С неба падали холодные ноябрьские дожди, после которых на мокрую землю снег ляжет уже не осенний, а зимний. На берегу Волги, между тверскими и ярославскими лесами, под высокою одинокою сосной сидел старик в брезентовом плаще с поднятым капюшоном, лицом на восток; дети, пробегая с удочками мимо, подумали, что он спит, а оказалось, мертв, глаза выколоты… Душа только бесприютная, потерянная могла обрести покой так неприкаянно и мучительно, на семи ветрах, под прощальную музыку поздних осенних дождей.
У бродяги на шее был алый шарф, рядом сумка из мешковины, сшитая белыми нитками, видно детскою рукой, а в ней рукопись «Откровение юродивого».
Тихо и грустно осыпалась с сосны на плащ, капюшон и нищенскую сумку мокрая хвоя.
– Дайте ландорик! Дайте ландо-орик! – просил и плакал насмешливый голос, не мужской и не женский – передразнивал кого-то; вдруг захохотал: – Какие глупые! Мы же падаем! Стуки уже, стуки… – и запел: – Да-айте ландорик!
К печальной этой больнице в почерневших березах я уже начинаю привыкать; и к пению, и к смеху, и к плачам, к бледным лицам с выражением лунатиков, к решеткам на окнах, запахам, стукам таинственным в темноте – привыкаю ко всему, но по ночам по-прежнему не могу уснуть, забываюсь только к утру, на рассвете: душа пытает… В церквах ударили большие колокола – благовесты, а за ними, как веселая детвора, побежали подголоски; видно, святой был праздник, но звуки церковной меди казались опрокинутыми, страдающими, и сердце упало, замерло… Дул ветер, и кричали черные птицы.
Эти птицы и колокола напоминали о гибели СССР, человеческих судьбах, жизни моей, и вспоминаются безумные голоса. Не сон ли? Колосс, возникший, как пламя, на руинах империи Российской, уже был весь в тупиках и искривлениях, сдавлен извне и внутри, но в нем еще чувствовались и направление и потенциал; разрушительное движение стало неожиданностью и было таким наглым, пошлым, что оторопели и законы и мораль. Меньшинство напирало на большинство, начался вандализм… Как болит голова, сердце, душа! Прочь, черные птицы, прочь!
Тускло в нашей палате, душно. Плачут где-то; должно быть, в конце коридора, в большой палате, где дверь всегда открыта. Плач глухой, сдавленный, словно кому-то было тяжело дышать. И напряжение во всем как перед грозой; запахи, веками копившиеся в больнице, теперь собрались вместе, и от них и тоски глаза сами закрываются, засыпаешь даже стоя. Топтыш-Коротыш, он же Егорушка, артист-куплетист, по виду лемур, уныло заглядывает под койки. Театр его сгорел, и он ищет поджигателей.
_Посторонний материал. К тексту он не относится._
/-- For every operation of the M slots, of slot I, of slot L and of the control slot, with every operand that its encoding admits, the word that encodes it is read back as that operation with those operands, the last of its bundle and without rotation; a load of local memory is read back as one whose memory is clean. A bundle that holds a long immediate alone issues it. A bundle of KIND 0 whose four slots hold such words issues the four operations in slot order, each with its operands, the second one marked as standing in M1, and the last one ends the bundle. -/
def Obligations.WordsGiveTheirOperations : Prop :=
  ∀ o : Op, o.last = true → o.rot = false → o.second = false →
  (∀ e ∈ mOps o, o.inM e.2 = true → e.1.word = some (0, o.word e.2) ∧ wordInstr o.u 0 (o.word e.2) = some e.1) ∧
  (∀ e ∈ iOps o, o.inI e.2 = true → e.1.word = some (2, o.word e.2) ∧ wordInstr o.u 2 (o.word e.2) = some e.1) ∧
  (∀ imm, o.inMovi = true → wordInstr o.u 2 (o.moviWord imm) = some (.movi o imm)) ∧
  (∀ e ∈ lOps o .clean ++ [(.ldt o, 0x11)], o.inL e.2 = true → e.1.word = some (3, o.word e.2) ∧
    wordInstr o.u 3 (o.word e.2) = some e.1) ∧
  (o.inC = true → ∀ (t : BrTarget) (cp : Fin 8) (sense : Bool) (level : Fin 4) (c : LoopCount) (e : Fin 1024) (code : BitVec 12)
    (k w : Nat), ∀ i ∈ [Instr.br o t, .brc o t cp sense, .call o t, .ret o, .loop o level c e, .halt o, .trap o code, .sync o,
      .waitdma o, .rett o], i.word = some (k, w) → k = 4 ∧ wordInstr o.u k w = some i) ∧
  (∀ r w, o.d.val < 32 → o.a = 0 → o.b = 0 → o.m = 0 → (Instr.movs o r).word = some (4, w) → wordInstr o.u 4 w = some (.movs o r)) ∧
  (∀ r w, o.a.val < 32 → o.d = 0 → o.b = 0 → o.m = 0 → (Instr.movx o r).word = some (4, w) → wordInstr o.u 4 w = some (.movx o r)) ∧
  (∀ isF imm, illegalLimm (o.limmBits isF imm) = none → o.a = 0 → o.b = 0 → o.m = 0 →
    bundleOps o.u (o.limmBits isF imm) = [.longImmediate o isF imm]) ∧
  (∀ p q r : Op, p.u = o.u → q.u = o.u → r.u = o.u → p.last = false → q.last = false → r.last = false → p.rot = false → q.rot = false →
    r.rot = false → p.second = false → q.second = true → r.second = false →
    bundleOps o.u (BitVec.ofNat 128 (p.word 0x05 * 2 ^ 90 + q.word 0x04 * 2 ^ 60 + r.word 0x01 * 2 ^ 30 + o.word 0x0B)) =
      [.fadd p, .fmul q, .add r, .lds64 o])

/-- Whatever the state, each of the 353 commands answers a next state, and so does every step; what the hardware refuses is a status, a flag or a discarded access in that state. -/
def Obligations.EveryCommandAnswers : Prop :=
  (∀ (i : Instr) (s : State), ∃ t, exec i s = .next t) ∧ ∀ s : State, ∃ t, step s = .next t
end

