@[simp] theorem State.get_modDom (d : Nat) (f : DomSt → DomSt) (g : Fld) : (s.modDom d f).get g = s.get g := rfl
@[simp] theorem State.bit_modDom (d : Nat) (f : DomSt → DomSt) (g : Fld) : (s.modDom d f).bit g = s.bit g := rfl
@[simp] theorem State.unit_modDom (d : Nat) (f : DomSt → DomSt) (j : Nat) : (s.modDom d f).unit j = s.unit j := rfl
@[simp] theorem State.cluster_modDom (d : Nat) (f : DomSt → DomSt) (j : Nat) : (s.modDom d f).cluster j = s.cluster j := rfl
@[simp] theorem State.region_modDom (d : Nat) (f : DomSt → DomSt) (j : Nat) : (s.modDom d f).region j = s.region j := rfl

@[simp] theorem State.get_modMix (f : MixSt → MixSt) (g : Fld) : (s.modMix f).get g = s.get g := rfl
@[simp] theorem State.bit_modMix (f : MixSt → MixSt) (g : Fld) : (s.modMix f).bit g = s.bit g := rfl
@[simp] theorem State.unit_modMix (f : MixSt → MixSt) (j : Nat) : (s.modMix f).unit j = s.unit j := rfl
@[simp] theorem State.cluster_modMix (f : MixSt → MixSt) (j : Nat) : (s.modMix f).cluster j = s.cluster j := rfl
@[simp] theorem State.region_modMix (f : MixSt → MixSt) (j : Nat) : (s.modMix f).region j = s.region j := rfl
@[simp] theorem State.dom_modMix (f : MixSt → MixSt) (j : Nat) : (s.modMix f).dom j = s.dom j := rfl

@[simp] theorem State.get_modSched (f : SchedSt → SchedSt) (g : Fld) : (s.modSched f).get g = s.get g := rfl
@[simp] theorem State.bit_modSched (f : SchedSt → SchedSt) (g : Fld) : (s.modSched f).bit g = s.bit g := rfl
@[simp] theorem State.unit_modSched (f : SchedSt → SchedSt) (j : Nat) : (s.modSched f).unit j = s.unit j := rfl
@[simp] theorem State.cluster_modSched (f : SchedSt → SchedSt) (j : Nat) : (s.modSched f).cluster j = s.cluster j := rfl
@[simp] theorem State.region_modSched (f : SchedSt → SchedSt) (j : Nat) : (s.modSched f).region j = s.region j := rfl
@[simp] theorem State.dom_modSched (f : SchedSt → SchedSt) (j : Nat) : (s.modSched f).dom j = s.dom j := rfl

@[simp] theorem State.get_modHost (f : HostSt → HostSt) (g : Fld) : (s.modHost f).get g = s.get g := rfl
@[simp] theorem State.bit_modHost (f : HostSt → HostSt) (g : Fld) : (s.modHost f).bit g = s.bit g := rfl
@[simp] theorem State.unit_modHost (f : HostSt → HostSt) (j : Nat) : (s.modHost f).unit j = s.unit j := rfl
@[simp] theorem State.cluster_modHost (f : HostSt → HostSt) (j : Nat) : (s.modHost f).cluster j = s.cluster j := rfl
@[simp] theorem State.region_modHost (f : HostSt → HostSt) (j : Nat) : (s.modHost f).region j = s.region j := rfl
@[simp] theorem State.dom_modHost (f : HostSt → HostSt) (j : Nat) : (s.modHost f).dom j = s.dom j := rfl

/-! ### Instances -/

theorem State.unit_setUnit (u v : Nat) (x : UnitSt) : (s.setUnit u x).unit v = if v = u then x else s.unit v :=
  Tab.get_put _ s.units u v x

@[simp] theorem State.unit_setUnit_same (u : Nat) (x : UnitSt) : (s.setUnit u x).unit u = x := by simp [State.unit_setUnit]

theorem State.unit_modUnit (u v : Nat) (f : UnitSt → UnitSt) :
    (s.modUnit u f).unit v = if v = u then f (s.unit u) else s.unit v := State.unit_setUnit s u v _

theorem State.cluster_setCluster (u v : Nat) (x : ClusterSt) :
    (s.setCluster u x).cluster v = if v = u then x else s.cluster v := Tab.get_put _ s.clusters u v x

theorem State.cluster_modCluster (u v : Nat) (f : ClusterSt → ClusterSt) :
    (s.modCluster u f).cluster v = if v = u then f (s.cluster u) else s.cluster v := State.cluster_setCluster s u v _

theorem State.region_modRegion (u v : Nat) (f : RegionSt → RegionSt) :
    (s.modRegion u f).region v = if v = u then f (s.region u) else s.region v := Tab.get_put _ s.regions u v _

theorem State.dom_modDom (u v : Nat) (f : DomSt → DomSt) :
    (s.modDom u f).dom v = if v = u then f (s.dom u) else s.dom v := Tab.get_put _ s.doms u v _

end Sys2Proof.Machine
end

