-- ==== Sys2Proof/Tests/Slice0.lean ====
section
/-! SUPPORT. Tests of the model against the manual's own numbers, and, for each statement with hypotheses, concrete states and
operands that meet them: one line for each clause, with the field values at the edges of their ranges. -/

namespace Sys2Proof.Tests

open Sys2Proof.Machine

-- Each theorem is checked before the next is read: one thread is enough for them.
set_option Elab.async false

/-! ## States of the tests -/

/-- The state after reset with fields of registers at given values. -/
def w (l : List (Fld × Nat)) (s : State := State.reset) : State := l.foldl (fun s e => s.put e.1 e.2) s

/-- The state after reset with unit 0 as given. -/
def unitAt (x : UnitSt) : State := State.reset.setUnit 0 x

def dm (d : Nat) (x : DomSt) (s : State) : State := { s with doms := Tab.put {} s.doms d x }
def run0 : DomSt := { configured := true, running := true, si := 64 }

/-- An engine that answers the host and has restored its settings, with domain P running. -/
def sW (l : List (Fld × Nat) := []) : State := dm 0 run0 (w ((Reg.GLOBAL_RESTORE_DONE, 1) :: l))

/-- The state after a command. -/
def after (r : Host.Outcome State Fault Refusal) : State := match r with
  | .next t => t
  | .fault _ => State.reset
  | .refused _ => State.reset

def winRegs : List (Fld × Nat) := [(Reg.HOST_WIN_CTL_ENABLE 0, 1), (Reg.HOST_WIN_CTL_READ 0, 1), (Reg.HOST_WIN_CTL_WRITE 0, 1),
  (Reg.HOST_WIN_BASE_BASE 0, 0x1000), (Reg.HOST_WIN_SIZE_PAGES 0, 64)]

/-! ## Well-formedness refuses -/

theorem test_wf_accepts : (Instr.hush { tag := 2 ^ 32 - 1, flags := 3, target := 2 ^ 64 - 1 } 1).wf = true := by decide
theorem test_wf_tag : (Instr.hush { tag := 2 ^ 32 } 1).wf = false := by decide
theorem test_wf_flags : (Instr.storeFormat { flags := 2 ^ 16 }).wf = false := by decide
theorem test_wf_target : (Instr.schedAdmitArm { target := 2 ^ 64 }).wf = false := by decide
theorem test_wf_handle : (Instr.paramSet {} 0 .inline [⟨2 ^ 32, 0⟩]).wf = false := by decide
theorem test_wf_ramp : (Instr.paramSet {} (2 ^ 32) .inline []).wf = false ∧ (Instr.route {} (2 ^ 32) 0 .inline []).wf = false := by
  decide
theorem test_wf_route_item : (Instr.route {} 0 0 .inline [⟨2 ^ 32, 0⟩]).wf = false ∧
    (Instr.route {} 0 0 .inline [⟨0, 2 ^ 32⟩]).wf = false := by decide
theorem test_wf_wamund_item : (Instr.netWlParam {} 1 0 0 [⟨2 ^ 32, 0⟩]).wf = false := by decide
theorem test_wf_snapshot : (Instr.timeSnap 0 0 0 (2 ^ 64) 0 0).wf = false ∧ (Instr.timeSnap 0 0 0 0 (2 ^ 64) 0).wf = false ∧
    (Instr.timeSnap 0 0 0 0 0 (2 ^ 64)).wf = false := by decide
theorem test_wf_descriptor : (Instr.descriptorDispatch {}).wf = false ∧
    (Instr.descriptorDispatch { payload := List.replicate 48 0 }).wf = true ∧
    (Instr.urgentSlotCommit 0 { opcode := 2 ^ 16, payload := List.replicate 48 0 } 1).wf = false ∧
    (Instr.urgentSlotCommit 0 { flags := 2 ^ 16, payload := List.replicate 48 0 } 1).wf = false ∧
    (Instr.urgentSlotCommit 0 { tag := 2 ^ 32, payload := List.replicate 48 0 } 1).wf = false ∧
    (Instr.urgentSlotCommit 0 { target := 2 ^ 64, payload := List.replicate 48 0 } 1).wf = false := by decide
theorem test_wf_page : (Instr.netModuleInsert 0 [3] true).wf = false ∧ (Instr.netDdmPoll 0 [] false false).wf = false := by decide
theorem test_wf_status_block : (Instr.aesCsBlock 0 [] (List.replicate 24 0)).wf = false ∧
    (Instr.aesCsBlock 0 (List.replicate 24 0) []).wf = false := by decide
theorem test_wf_asrc : (Instr.asrcNarrow (2 ^ 16) 0).wf = false ∧ (Instr.asrcRelease (2 ^ 16)).wf = false ∧
    (Instr.asrcRetrack (2 ^ 16)).wf = false ∧ (Instr.asrcRestart (2 ^ 16)).wf = false := by decide
theorem test_wf_identity : (Instr.blankToManufactured [1] [1, 2, 3] 0 []).wf = false ∧
    (Instr.blankToManufactured [1, 2, 3, 4] [1] 0 []).wf = false := by decide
– Тьфу! Тьфу! – плюется Егорушка и плаксиво спрашивает о человеках мира – людях без родины.
Ему не отвечают – ни калачики, свернувшиеся на койках поверх одеял, ни лежавшие навзничь, глядя перед собой в потолок, как в небо… Не отвечаю и я; стою у окна и смотрю сквозь решетки на птиц, ссорящихся около мусоросборника во дворе больницы. Ворона отняла у голубя податливое что-то, тягучее, а галка то подскочит к добыче, то отскочит, рассчитывая, очевидно, тоже на долю. С запада надвигалась дождевая туча, такая мрачная, будто она заранее сердилась на тех, на кого надвигалась.
– Уже томит седьмое ожиданье Все африканцы я великий грек И встречно дышит грустное прощанье В индиговый, индиговый наш век…
Это Леша-Вася, сосед мой по койке, лежа навзничь, задрав подбородок с пушком, читает свои стихи, которые он, в пику стихотворениям в прозе, называет прозою в стихах, а чтобы пика была острее, не признаются и знаки препинания. Читает он нервно, с надрывом, по моде современной, но так, будто передразнивает кого-то, при этом светлые его глаза, тоже, должно, по моде, становятся стеклянными. На вид Леше-Васе лет двадцать пять, но он утверждает, что ему девяносто и еще много раз по сто. При рождении ему хотели дать имя Василий, а записали Алексеем, и теперь он не знает, какое имя у него настоящее, и при знакомстве так представляется: Леша-Вася, а когда я однажды по рассеянности-забывчивости назвал его наоборот – Васей-Лешей, он обиделся. Магия чудилась ему в именах, а у него была, выходит, двойная магия.